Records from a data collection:
'''
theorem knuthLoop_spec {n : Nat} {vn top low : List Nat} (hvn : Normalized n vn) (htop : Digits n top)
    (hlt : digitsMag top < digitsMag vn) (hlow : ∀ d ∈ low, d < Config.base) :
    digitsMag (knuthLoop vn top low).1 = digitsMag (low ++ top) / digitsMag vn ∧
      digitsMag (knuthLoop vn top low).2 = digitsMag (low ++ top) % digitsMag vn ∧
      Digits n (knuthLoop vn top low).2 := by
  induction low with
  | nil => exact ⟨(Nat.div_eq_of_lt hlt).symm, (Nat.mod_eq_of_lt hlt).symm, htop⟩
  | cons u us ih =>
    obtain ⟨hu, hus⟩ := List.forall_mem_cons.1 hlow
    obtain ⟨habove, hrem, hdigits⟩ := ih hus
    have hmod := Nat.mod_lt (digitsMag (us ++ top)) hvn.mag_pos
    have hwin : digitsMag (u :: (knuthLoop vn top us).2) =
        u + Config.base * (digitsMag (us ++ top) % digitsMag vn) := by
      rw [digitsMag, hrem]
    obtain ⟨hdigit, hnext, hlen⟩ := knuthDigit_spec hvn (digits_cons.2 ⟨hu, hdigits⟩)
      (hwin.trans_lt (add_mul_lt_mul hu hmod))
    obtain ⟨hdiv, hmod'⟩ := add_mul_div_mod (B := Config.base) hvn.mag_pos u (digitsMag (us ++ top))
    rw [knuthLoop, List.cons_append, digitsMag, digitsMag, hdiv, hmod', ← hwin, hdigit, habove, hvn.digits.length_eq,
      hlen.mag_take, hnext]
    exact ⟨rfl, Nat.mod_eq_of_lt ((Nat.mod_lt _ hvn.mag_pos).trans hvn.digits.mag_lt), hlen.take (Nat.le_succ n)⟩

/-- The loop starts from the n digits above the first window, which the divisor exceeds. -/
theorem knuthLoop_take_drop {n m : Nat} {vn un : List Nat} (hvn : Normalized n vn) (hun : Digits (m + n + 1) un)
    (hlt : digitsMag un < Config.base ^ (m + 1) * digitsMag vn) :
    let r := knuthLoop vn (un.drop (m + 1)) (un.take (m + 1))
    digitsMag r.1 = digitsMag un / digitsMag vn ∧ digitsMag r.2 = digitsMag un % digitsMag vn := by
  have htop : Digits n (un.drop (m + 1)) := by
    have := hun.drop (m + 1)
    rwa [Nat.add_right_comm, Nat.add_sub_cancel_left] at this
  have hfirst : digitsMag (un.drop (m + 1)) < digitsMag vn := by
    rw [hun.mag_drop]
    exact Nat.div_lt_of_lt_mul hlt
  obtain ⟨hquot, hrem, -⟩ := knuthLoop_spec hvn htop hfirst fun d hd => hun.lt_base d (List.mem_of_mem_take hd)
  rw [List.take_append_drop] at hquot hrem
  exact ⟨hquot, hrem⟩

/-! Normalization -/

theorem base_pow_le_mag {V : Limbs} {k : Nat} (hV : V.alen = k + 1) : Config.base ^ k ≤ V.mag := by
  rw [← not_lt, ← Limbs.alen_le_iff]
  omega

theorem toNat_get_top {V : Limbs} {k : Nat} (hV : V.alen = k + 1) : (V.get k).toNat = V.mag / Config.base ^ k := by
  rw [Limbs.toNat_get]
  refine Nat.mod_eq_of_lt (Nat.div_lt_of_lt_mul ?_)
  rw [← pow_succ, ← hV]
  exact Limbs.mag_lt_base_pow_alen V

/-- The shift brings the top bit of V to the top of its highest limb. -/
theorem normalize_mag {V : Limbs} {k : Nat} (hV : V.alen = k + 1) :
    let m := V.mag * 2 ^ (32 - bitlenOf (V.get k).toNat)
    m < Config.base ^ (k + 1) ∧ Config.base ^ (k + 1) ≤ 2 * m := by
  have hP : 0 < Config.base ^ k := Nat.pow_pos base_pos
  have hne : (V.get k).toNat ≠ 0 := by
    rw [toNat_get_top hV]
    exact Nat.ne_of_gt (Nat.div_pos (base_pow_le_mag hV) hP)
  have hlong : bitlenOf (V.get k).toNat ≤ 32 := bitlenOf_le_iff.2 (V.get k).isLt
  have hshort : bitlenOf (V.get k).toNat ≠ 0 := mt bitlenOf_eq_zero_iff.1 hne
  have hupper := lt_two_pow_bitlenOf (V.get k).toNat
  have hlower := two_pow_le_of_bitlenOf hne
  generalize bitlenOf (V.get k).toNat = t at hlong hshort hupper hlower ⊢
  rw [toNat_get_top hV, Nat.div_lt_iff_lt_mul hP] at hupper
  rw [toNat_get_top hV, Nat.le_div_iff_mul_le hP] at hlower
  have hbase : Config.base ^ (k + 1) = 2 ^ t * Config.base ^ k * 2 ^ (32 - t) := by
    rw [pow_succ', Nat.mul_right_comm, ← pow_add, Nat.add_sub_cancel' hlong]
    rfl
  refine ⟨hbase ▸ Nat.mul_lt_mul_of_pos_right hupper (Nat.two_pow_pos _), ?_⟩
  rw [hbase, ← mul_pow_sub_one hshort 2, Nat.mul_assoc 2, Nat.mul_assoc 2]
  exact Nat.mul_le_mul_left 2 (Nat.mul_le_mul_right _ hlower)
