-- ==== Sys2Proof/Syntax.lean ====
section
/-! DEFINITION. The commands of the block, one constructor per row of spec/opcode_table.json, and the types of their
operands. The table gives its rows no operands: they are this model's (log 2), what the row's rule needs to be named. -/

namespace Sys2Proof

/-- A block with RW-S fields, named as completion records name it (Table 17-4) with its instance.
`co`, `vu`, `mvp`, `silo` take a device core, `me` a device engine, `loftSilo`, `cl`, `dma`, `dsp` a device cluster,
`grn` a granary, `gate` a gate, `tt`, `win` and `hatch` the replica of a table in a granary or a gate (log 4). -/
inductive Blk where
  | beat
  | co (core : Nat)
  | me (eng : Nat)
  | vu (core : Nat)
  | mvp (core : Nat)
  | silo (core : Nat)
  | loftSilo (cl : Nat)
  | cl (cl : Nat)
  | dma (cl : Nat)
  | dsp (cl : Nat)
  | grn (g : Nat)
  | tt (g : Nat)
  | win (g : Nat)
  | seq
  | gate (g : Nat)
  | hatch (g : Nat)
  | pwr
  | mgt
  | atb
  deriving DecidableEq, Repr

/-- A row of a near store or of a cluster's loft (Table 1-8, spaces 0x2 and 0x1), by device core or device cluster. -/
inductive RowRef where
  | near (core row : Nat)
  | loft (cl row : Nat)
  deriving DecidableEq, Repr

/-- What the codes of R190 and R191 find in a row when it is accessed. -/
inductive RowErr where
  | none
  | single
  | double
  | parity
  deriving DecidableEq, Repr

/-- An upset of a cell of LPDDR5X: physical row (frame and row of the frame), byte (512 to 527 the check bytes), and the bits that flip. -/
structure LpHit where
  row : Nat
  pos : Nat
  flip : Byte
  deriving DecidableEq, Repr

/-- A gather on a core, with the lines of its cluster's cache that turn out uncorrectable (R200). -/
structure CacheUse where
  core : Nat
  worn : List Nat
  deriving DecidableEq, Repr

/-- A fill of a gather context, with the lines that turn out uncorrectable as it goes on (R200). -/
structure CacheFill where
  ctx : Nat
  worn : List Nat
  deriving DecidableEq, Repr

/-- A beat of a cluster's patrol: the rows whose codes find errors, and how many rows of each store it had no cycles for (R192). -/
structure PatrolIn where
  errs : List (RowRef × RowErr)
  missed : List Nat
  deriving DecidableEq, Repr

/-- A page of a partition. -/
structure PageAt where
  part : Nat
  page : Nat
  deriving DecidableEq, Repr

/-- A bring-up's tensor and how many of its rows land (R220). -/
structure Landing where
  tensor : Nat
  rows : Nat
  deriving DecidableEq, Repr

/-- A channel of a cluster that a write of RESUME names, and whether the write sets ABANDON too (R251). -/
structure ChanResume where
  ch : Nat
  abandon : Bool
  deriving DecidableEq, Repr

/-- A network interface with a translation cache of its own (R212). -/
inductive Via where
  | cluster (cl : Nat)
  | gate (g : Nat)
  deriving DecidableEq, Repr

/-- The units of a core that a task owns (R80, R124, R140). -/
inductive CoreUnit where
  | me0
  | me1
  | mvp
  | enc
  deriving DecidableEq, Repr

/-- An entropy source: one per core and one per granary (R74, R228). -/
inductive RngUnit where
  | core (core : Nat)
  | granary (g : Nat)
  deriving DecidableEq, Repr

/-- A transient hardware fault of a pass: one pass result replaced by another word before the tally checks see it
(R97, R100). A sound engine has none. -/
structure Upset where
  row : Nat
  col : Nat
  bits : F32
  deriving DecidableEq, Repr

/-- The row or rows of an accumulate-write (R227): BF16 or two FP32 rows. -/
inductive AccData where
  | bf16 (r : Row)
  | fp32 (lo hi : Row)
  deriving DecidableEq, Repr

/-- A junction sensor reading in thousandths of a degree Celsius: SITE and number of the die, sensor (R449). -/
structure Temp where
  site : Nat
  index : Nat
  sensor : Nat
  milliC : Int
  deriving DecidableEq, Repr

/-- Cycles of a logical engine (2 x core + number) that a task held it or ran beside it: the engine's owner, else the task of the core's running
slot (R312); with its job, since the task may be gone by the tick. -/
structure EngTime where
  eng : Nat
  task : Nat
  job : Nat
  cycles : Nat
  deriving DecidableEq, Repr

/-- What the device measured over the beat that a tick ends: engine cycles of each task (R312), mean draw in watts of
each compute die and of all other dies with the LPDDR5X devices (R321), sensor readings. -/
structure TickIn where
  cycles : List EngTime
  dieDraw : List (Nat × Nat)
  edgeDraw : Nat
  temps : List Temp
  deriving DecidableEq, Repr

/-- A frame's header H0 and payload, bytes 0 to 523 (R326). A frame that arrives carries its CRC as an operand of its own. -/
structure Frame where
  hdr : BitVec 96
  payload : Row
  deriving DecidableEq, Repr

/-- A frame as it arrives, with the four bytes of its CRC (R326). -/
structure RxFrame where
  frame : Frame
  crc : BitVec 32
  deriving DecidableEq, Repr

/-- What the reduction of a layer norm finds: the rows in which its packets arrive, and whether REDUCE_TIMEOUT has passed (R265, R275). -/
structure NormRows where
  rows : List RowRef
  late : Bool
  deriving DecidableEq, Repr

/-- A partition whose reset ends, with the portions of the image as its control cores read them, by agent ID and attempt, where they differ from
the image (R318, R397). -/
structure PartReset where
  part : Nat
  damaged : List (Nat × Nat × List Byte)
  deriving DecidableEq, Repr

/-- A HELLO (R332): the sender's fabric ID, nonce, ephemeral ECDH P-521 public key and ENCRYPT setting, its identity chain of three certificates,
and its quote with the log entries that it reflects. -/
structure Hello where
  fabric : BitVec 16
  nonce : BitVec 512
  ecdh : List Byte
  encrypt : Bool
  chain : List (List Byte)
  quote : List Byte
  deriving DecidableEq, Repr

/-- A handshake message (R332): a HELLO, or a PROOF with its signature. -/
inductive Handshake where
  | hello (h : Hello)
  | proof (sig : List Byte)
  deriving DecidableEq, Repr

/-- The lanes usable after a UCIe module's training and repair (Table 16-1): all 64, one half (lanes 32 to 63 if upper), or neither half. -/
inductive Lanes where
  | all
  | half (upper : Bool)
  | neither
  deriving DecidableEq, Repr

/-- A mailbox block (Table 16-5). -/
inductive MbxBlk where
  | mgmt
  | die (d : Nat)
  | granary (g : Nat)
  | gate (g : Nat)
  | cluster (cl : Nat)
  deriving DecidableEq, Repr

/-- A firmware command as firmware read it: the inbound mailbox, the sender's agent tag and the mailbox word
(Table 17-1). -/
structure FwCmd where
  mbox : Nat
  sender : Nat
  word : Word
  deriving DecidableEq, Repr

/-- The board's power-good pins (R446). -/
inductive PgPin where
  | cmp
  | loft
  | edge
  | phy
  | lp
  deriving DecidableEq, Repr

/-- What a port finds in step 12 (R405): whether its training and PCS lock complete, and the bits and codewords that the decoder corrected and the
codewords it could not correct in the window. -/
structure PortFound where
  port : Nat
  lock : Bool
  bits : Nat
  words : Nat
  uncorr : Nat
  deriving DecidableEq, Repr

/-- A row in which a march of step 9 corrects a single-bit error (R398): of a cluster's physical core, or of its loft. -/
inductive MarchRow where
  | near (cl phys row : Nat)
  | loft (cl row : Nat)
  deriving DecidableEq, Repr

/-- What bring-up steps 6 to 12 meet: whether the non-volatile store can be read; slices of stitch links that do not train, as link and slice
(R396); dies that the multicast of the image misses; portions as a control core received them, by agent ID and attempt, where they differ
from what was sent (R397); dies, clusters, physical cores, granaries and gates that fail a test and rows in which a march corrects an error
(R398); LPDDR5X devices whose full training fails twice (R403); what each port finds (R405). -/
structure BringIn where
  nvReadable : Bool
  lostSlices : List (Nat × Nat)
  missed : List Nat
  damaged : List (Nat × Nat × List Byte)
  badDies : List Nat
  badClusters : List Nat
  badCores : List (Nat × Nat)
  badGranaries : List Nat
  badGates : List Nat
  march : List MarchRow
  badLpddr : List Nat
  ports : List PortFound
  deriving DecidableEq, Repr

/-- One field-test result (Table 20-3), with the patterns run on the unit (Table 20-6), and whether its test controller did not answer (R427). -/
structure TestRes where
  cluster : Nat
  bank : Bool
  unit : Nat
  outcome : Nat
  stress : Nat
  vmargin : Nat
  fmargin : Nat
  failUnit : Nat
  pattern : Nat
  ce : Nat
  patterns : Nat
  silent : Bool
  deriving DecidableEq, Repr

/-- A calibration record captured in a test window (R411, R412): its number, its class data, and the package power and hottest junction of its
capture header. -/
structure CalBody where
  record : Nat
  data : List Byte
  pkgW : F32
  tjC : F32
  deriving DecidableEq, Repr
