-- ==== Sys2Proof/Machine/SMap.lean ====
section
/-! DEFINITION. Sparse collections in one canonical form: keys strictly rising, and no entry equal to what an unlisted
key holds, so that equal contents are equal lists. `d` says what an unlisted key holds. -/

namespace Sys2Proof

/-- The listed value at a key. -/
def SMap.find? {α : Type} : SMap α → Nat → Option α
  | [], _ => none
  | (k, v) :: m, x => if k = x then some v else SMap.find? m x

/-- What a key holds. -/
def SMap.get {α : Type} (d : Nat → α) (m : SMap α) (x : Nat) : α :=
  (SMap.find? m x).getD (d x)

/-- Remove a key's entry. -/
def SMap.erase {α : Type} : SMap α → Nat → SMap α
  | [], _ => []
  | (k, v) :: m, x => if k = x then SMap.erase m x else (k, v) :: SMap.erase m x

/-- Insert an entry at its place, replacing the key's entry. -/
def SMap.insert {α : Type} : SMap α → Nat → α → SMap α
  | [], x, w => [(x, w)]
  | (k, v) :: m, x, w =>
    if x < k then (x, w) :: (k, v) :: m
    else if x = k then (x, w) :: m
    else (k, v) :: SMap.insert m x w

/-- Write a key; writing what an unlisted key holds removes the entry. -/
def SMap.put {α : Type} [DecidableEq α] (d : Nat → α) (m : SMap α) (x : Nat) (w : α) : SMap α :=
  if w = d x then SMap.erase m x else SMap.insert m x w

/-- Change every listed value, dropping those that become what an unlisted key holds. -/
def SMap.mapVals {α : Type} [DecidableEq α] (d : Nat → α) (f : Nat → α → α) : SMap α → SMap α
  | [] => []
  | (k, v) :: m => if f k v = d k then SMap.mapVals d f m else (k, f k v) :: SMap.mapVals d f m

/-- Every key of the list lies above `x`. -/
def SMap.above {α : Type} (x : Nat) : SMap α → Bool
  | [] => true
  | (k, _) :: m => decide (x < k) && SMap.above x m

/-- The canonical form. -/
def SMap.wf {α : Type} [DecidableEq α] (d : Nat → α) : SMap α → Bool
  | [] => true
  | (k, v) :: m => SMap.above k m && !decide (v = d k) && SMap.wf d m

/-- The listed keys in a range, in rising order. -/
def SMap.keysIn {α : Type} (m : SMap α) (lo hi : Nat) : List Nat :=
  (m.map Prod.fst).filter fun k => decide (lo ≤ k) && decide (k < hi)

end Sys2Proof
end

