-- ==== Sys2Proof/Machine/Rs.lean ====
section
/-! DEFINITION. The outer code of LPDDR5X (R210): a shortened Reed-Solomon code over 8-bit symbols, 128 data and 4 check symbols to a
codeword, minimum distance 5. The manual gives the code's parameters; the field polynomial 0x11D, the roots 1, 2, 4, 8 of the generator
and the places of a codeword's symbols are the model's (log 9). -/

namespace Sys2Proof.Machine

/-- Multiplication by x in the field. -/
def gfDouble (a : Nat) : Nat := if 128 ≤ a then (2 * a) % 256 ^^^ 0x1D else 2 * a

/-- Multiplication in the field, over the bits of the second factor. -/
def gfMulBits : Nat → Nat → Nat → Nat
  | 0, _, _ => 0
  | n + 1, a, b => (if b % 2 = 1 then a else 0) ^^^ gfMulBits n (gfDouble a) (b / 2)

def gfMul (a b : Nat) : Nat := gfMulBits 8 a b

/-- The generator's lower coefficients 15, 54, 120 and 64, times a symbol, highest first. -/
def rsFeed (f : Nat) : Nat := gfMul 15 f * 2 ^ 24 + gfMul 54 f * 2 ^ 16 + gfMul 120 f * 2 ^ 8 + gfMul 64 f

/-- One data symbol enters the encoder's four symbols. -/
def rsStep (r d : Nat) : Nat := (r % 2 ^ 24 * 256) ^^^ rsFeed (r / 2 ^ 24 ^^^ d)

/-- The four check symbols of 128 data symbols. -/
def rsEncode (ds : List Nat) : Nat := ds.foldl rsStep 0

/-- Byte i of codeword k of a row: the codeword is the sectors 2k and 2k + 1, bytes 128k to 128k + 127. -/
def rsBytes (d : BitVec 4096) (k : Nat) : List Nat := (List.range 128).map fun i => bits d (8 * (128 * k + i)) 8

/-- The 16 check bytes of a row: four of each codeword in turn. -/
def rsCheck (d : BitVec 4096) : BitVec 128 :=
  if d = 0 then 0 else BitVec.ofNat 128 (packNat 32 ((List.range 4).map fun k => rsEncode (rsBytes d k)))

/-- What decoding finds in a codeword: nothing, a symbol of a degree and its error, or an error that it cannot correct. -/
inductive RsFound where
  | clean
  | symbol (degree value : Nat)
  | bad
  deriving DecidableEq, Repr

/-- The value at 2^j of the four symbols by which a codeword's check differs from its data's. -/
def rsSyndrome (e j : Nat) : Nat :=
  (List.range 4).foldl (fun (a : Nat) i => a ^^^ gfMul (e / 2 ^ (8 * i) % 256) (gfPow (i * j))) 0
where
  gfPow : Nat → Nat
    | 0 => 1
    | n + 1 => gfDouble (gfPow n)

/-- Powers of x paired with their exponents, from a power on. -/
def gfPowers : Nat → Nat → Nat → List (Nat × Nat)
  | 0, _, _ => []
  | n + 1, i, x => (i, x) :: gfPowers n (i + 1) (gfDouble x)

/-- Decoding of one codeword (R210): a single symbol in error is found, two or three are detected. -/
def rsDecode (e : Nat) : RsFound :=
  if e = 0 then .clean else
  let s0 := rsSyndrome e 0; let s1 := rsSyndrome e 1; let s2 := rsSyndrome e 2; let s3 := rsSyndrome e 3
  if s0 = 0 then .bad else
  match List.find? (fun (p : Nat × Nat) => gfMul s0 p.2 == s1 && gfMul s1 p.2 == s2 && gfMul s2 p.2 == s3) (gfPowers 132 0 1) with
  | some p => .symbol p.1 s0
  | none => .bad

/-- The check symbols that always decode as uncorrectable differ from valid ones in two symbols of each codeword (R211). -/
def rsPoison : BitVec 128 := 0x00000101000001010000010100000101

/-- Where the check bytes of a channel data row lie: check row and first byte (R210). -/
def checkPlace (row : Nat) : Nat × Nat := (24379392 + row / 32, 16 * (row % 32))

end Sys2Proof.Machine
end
'''
Count the lines in the data that contain the string "physical", and give nothing but that number.

3